Start of Available records

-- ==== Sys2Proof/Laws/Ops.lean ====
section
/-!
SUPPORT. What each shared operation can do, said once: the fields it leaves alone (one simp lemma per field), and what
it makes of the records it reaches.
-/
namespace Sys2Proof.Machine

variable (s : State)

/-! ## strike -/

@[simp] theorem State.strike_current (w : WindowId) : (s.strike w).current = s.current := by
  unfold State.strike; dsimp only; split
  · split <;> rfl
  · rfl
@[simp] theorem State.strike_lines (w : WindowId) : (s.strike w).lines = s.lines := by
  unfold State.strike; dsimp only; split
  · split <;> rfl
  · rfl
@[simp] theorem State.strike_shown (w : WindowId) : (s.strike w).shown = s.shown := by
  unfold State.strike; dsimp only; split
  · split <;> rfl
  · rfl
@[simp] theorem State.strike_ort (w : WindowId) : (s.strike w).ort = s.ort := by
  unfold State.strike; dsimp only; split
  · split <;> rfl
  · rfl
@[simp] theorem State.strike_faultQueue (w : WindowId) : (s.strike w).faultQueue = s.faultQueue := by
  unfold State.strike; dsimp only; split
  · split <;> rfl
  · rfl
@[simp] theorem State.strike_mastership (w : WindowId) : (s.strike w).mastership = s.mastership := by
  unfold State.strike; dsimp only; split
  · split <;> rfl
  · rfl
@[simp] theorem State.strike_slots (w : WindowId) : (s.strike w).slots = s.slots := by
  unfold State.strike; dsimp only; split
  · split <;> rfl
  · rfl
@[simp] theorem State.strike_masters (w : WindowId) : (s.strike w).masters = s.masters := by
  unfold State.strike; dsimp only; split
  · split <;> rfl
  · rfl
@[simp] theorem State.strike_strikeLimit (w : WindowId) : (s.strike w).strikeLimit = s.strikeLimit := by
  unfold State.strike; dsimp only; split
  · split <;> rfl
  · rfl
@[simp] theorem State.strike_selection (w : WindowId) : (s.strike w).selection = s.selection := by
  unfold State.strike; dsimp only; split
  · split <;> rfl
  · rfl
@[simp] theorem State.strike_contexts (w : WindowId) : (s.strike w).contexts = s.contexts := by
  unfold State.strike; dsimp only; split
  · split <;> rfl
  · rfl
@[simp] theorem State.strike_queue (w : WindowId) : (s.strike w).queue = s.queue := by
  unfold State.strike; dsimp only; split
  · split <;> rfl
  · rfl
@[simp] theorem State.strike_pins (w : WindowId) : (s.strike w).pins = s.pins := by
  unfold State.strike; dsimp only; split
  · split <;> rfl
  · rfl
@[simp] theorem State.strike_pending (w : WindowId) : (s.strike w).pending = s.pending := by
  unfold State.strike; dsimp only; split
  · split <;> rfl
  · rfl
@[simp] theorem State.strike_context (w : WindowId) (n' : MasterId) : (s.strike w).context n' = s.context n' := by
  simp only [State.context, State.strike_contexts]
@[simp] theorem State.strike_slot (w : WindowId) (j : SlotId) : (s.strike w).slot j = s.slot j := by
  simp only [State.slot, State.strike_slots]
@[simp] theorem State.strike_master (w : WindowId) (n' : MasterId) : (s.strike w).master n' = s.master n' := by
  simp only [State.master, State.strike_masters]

End of Available records
Start of Available records

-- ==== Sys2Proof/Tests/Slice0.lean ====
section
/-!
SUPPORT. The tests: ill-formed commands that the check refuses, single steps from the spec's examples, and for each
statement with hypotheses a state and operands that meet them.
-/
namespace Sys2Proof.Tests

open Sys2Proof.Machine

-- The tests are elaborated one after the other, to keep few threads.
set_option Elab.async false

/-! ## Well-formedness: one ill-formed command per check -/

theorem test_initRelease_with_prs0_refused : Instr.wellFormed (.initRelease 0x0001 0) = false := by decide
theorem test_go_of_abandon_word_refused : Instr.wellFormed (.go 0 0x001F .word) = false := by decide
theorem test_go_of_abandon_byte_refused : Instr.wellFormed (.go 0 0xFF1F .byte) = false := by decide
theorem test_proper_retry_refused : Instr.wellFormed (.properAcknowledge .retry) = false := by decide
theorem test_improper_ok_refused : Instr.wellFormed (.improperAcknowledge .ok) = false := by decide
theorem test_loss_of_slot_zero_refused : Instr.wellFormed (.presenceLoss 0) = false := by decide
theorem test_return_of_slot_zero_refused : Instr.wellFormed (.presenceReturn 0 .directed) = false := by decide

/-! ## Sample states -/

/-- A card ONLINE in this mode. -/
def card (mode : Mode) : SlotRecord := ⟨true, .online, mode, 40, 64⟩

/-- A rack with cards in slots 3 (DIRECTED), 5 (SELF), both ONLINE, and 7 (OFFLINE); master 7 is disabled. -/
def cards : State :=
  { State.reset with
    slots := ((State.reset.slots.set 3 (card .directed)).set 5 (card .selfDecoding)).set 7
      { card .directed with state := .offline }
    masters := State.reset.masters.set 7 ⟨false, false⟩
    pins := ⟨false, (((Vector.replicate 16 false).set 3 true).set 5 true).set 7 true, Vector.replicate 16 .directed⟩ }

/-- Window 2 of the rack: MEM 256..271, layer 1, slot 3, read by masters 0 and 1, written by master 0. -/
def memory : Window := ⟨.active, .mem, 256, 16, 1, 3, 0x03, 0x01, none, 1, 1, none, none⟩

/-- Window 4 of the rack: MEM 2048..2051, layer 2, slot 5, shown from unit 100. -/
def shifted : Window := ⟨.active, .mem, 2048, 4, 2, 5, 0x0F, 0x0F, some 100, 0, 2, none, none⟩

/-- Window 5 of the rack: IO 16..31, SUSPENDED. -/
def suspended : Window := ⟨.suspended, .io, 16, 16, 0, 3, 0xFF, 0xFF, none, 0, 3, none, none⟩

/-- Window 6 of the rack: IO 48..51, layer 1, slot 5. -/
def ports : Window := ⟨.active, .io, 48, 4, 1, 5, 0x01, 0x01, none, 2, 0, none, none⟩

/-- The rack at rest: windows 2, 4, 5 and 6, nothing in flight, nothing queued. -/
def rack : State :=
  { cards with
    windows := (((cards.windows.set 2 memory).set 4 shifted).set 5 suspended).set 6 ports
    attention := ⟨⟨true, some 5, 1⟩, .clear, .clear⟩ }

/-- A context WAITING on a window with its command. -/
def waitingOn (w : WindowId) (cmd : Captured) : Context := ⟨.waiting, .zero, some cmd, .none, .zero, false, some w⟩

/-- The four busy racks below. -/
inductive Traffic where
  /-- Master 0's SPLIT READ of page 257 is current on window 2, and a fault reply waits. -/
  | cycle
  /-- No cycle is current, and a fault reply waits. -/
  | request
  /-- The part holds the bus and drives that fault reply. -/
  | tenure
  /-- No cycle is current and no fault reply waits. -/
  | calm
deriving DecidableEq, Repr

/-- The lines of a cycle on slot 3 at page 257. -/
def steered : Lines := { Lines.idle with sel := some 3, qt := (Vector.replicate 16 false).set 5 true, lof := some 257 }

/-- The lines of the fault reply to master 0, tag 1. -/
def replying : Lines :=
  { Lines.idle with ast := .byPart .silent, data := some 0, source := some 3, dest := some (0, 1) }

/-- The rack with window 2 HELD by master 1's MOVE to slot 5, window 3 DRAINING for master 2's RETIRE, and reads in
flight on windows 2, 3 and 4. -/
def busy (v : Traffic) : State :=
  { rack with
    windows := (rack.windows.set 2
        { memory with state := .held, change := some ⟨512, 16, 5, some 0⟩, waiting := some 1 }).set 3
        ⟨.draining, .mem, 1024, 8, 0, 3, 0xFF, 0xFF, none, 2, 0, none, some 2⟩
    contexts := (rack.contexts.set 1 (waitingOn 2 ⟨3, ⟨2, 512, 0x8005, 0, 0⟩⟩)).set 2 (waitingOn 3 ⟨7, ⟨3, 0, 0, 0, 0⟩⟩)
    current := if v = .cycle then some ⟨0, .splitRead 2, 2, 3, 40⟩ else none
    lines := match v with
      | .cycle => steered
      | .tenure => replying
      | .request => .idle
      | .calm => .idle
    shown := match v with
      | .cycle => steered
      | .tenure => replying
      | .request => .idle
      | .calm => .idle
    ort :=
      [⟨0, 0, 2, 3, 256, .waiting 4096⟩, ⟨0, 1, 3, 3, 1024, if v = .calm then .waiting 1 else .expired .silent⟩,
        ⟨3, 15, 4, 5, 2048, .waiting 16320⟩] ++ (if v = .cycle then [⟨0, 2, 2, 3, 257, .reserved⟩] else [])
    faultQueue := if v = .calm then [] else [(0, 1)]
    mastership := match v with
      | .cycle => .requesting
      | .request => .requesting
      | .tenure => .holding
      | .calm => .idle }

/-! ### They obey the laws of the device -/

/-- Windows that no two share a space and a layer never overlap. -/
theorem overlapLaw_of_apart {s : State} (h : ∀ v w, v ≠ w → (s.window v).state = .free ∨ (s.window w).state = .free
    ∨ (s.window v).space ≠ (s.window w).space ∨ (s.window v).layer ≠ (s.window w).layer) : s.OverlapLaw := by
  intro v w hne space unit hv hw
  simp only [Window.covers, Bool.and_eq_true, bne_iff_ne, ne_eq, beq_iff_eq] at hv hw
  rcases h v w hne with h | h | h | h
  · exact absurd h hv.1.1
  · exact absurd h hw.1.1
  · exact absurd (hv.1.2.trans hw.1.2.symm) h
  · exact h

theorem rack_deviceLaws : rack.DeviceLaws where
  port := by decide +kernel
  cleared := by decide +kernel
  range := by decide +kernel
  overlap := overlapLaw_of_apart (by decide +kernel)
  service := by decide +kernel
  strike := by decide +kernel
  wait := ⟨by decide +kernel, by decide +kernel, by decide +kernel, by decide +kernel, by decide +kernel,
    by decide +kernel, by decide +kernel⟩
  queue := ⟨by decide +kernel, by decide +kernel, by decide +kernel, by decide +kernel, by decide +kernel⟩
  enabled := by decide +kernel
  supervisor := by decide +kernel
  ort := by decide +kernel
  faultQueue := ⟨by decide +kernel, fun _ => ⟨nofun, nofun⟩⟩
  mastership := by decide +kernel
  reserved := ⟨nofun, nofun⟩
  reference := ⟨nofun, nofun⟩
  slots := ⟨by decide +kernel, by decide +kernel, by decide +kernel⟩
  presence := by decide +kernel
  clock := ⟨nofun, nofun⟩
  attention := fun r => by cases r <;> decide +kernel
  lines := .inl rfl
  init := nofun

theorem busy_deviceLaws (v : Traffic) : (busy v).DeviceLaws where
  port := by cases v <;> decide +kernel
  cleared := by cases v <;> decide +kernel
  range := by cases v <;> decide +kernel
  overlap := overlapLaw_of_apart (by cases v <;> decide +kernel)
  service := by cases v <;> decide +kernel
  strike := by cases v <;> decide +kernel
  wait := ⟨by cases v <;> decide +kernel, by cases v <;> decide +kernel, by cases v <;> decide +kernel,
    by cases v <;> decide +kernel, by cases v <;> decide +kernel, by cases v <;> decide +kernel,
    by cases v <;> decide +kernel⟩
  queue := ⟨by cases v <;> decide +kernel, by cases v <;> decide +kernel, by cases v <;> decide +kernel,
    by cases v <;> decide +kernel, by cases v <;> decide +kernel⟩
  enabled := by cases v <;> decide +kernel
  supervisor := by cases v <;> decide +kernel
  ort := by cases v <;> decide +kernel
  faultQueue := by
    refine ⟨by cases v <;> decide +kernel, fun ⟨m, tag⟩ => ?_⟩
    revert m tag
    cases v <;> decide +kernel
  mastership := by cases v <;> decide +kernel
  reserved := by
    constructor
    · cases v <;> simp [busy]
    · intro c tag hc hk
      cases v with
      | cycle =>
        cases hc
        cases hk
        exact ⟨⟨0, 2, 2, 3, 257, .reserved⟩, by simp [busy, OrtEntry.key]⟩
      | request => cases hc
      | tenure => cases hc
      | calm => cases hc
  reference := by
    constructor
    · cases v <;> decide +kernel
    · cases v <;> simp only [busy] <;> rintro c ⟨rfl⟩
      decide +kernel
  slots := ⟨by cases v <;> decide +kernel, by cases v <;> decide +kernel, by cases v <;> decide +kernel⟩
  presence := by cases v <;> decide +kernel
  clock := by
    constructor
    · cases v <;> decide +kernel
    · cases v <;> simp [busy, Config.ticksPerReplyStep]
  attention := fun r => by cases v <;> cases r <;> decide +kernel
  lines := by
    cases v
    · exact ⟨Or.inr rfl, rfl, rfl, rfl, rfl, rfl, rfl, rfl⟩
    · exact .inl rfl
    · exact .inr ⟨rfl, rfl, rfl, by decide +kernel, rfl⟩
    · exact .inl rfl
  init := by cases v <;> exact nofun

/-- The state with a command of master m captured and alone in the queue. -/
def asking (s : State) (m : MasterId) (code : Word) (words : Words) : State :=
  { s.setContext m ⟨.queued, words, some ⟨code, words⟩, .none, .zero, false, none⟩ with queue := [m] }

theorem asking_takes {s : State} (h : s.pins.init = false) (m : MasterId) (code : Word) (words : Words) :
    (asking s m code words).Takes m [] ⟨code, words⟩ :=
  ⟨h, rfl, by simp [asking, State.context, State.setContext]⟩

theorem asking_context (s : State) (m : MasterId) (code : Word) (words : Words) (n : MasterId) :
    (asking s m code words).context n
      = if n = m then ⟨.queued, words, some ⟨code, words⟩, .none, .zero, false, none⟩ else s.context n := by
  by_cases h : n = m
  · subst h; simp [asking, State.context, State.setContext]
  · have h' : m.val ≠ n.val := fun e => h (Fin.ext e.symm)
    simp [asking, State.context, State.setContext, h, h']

End of Available records
Start of Available records

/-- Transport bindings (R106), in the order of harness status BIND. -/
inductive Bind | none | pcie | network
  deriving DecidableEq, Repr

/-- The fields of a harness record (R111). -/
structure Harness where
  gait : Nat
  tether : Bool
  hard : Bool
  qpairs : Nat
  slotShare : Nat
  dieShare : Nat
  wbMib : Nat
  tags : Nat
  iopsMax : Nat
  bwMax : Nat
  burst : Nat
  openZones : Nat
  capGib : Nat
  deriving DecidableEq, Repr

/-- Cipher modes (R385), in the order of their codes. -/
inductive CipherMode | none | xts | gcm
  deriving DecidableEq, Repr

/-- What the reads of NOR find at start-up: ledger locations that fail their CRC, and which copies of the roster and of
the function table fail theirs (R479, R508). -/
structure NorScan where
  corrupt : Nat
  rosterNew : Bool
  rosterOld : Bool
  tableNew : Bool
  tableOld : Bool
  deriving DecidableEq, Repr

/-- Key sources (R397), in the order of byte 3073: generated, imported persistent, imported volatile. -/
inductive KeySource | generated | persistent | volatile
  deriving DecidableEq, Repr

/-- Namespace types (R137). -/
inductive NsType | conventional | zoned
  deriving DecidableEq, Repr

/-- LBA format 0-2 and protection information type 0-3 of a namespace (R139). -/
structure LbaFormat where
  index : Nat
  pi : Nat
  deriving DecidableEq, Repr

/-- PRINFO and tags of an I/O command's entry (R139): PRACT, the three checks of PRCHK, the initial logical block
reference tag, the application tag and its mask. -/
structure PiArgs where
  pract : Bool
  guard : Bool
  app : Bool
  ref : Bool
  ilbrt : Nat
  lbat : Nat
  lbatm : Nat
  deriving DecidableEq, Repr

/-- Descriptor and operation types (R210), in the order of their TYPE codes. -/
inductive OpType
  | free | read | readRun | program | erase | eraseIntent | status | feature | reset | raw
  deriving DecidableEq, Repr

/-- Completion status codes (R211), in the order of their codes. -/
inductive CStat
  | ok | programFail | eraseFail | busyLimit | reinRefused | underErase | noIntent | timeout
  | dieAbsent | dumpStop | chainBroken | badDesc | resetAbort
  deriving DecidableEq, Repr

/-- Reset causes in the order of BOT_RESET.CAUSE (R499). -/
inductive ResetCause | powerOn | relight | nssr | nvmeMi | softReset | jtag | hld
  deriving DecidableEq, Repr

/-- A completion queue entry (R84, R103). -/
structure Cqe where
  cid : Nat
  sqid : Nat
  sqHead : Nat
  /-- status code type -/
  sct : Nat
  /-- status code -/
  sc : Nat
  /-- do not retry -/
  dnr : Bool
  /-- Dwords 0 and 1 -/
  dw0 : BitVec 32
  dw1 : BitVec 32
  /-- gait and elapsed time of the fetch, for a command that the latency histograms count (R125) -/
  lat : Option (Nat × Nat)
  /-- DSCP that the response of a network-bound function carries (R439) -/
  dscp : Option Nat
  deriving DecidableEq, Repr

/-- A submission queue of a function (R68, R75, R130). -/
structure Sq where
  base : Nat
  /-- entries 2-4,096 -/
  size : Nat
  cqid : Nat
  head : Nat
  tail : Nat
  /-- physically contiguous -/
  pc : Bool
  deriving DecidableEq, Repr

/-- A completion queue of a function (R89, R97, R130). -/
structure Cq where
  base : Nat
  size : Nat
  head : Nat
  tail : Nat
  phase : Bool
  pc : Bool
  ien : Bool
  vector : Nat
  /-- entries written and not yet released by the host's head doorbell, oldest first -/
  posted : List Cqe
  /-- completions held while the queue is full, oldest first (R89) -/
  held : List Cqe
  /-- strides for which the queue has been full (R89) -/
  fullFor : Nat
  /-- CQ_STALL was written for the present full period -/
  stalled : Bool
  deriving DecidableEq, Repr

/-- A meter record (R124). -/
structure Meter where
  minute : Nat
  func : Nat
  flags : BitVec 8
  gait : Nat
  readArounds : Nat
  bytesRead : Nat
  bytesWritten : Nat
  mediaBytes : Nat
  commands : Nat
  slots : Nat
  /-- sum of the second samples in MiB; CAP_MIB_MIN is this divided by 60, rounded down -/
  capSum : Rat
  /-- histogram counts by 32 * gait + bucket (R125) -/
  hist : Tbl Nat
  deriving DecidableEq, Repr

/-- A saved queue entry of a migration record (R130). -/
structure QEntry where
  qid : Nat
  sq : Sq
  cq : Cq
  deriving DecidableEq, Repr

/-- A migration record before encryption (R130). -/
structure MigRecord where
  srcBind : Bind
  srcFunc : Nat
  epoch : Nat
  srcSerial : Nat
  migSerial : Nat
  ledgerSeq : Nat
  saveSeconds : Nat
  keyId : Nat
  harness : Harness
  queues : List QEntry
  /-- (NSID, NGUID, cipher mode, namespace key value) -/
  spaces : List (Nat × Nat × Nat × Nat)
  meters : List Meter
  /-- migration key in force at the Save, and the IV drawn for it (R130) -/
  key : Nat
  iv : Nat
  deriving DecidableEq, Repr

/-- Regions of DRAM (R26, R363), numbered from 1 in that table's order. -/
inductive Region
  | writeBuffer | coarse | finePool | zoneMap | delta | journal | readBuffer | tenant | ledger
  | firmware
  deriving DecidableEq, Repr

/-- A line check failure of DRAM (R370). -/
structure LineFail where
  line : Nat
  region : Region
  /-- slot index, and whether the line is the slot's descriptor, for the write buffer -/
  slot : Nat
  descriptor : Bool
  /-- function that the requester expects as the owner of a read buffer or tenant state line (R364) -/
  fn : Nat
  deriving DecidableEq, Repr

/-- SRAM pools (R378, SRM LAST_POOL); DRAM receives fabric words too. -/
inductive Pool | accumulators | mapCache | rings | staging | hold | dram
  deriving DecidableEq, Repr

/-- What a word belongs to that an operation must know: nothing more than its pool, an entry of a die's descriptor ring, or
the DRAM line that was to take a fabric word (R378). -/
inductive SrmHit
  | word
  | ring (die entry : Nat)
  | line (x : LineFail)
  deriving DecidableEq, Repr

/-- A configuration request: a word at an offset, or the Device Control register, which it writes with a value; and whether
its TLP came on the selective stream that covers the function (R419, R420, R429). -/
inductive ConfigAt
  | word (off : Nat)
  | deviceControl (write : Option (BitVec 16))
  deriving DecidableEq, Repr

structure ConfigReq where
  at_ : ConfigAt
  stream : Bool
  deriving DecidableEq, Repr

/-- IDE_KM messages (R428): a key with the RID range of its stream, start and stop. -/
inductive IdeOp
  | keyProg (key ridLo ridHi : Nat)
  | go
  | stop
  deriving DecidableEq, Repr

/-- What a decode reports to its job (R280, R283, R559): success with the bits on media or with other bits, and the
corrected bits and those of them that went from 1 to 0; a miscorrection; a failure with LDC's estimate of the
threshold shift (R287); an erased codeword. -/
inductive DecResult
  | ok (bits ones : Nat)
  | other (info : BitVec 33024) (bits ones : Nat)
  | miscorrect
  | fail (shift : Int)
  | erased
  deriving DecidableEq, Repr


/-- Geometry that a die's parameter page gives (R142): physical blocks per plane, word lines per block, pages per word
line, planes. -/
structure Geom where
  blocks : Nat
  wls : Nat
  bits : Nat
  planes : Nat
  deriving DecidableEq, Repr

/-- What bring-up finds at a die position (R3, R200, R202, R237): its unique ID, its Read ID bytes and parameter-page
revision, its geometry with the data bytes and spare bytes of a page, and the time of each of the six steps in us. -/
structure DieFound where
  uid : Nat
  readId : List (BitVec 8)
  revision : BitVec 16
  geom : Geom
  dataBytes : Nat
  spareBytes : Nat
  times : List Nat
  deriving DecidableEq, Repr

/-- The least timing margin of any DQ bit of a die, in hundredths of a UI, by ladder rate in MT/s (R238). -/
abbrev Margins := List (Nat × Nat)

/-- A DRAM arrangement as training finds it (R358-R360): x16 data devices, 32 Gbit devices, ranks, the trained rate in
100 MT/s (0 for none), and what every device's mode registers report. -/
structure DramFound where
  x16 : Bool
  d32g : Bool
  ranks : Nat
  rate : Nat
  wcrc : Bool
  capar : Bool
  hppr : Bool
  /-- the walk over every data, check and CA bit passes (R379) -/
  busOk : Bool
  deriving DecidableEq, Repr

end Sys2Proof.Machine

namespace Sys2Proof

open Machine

End of Available records

Requirement
Report each line of the entries where the word "nofun" occurs.

Task output
  faultQueue := ⟨by decide +kernel, fun _ => ⟨nofun, nofun⟩⟩
  reserved := ⟨nofun, nofun⟩
  reference := ⟨nofun, nofun⟩
  clock := ⟨nofun, nofun⟩
  init := nofun
  init := by cases v <;> exact nofun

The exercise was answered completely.